ANTWOORD 601311 Heupomtrek van minder dan 1 m . . . . . Y 81,75 De buikgordel, voorzien onder de nummers 601311, 601333, 601355 en 601370 is cumuleerbaar met de gordel voorzien onder het codenummer : 641012 Regelbare bevestigingsgordel voor colostomie, ileostomie, ureterostomie en cystostomie, inclusief de eventuele steunplaat . . . . . Y 6,80 Het geval moet beantwoorden aan de maatstaven die zijn vastgesteld voor de 2 toestellen. 601414 Kussentje voor nierptosis of liesbreuk . . . . . Y 7,63 Deze verstrekking mag niet worden gecumuleerd met een breukband. 601436 Kussentje voor eventratie . . . . . Y 10,9 Dit kussentje mag slechts samengaan met een buikgordel.
INTERPRETATIEREGEL 2.
VRAAG Wat is de verzekeringstegemoetkoming voor een breukband voor bilaterale liesbreuk wanneer aan de verzekerde één jaar tevoren een breukband voor unilaterale liesbreuk is vergoed ? ANTWOORD Er moet worden beschouwd dat het gaat om een nieuwe band en verstrekking nr. 601090 ... Y 13,08 of nr. 601112 ... Y 70,85 moet worden vergoed.

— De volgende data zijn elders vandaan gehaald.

-- ==== Sys2Proof/Machine/Dispatch.lean ====
section
/-! DEFINITION. The dispatcher: one arm per instruction, one direct call of its meaning each. -/

namespace Sys2Proof.Machine
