-- ==== Sys2Proof/Machine/Core.lean ====
section
/-! DEFINITION. The machine as the host runs it. -/

noncomputable section

def Sys2Proof.core : Host.Core :=
  { State := Sys2Proof.Machine.State,
    Fault := Sys2Proof.Machine.Fault,
    Refusal := Sys2Proof.Machine.Refusal,
    step := Sys2Proof.Machine.step,
    reset := Sys2Proof.Machine.State.reset }

end
end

De voornoemde interpretatieregels zijn van toepassing 10 dagen na de bekendmaking in het Belgisch Staatsblad en vervangen de interpretatieregels opgenomen in de rubriek 601 van de interpretatieregels van de nomenclatuur van de geneeskundige verstrekkingen.
De Leidend ambtenaar, Fr. PRAET. De Voorzitter, D. SAUER.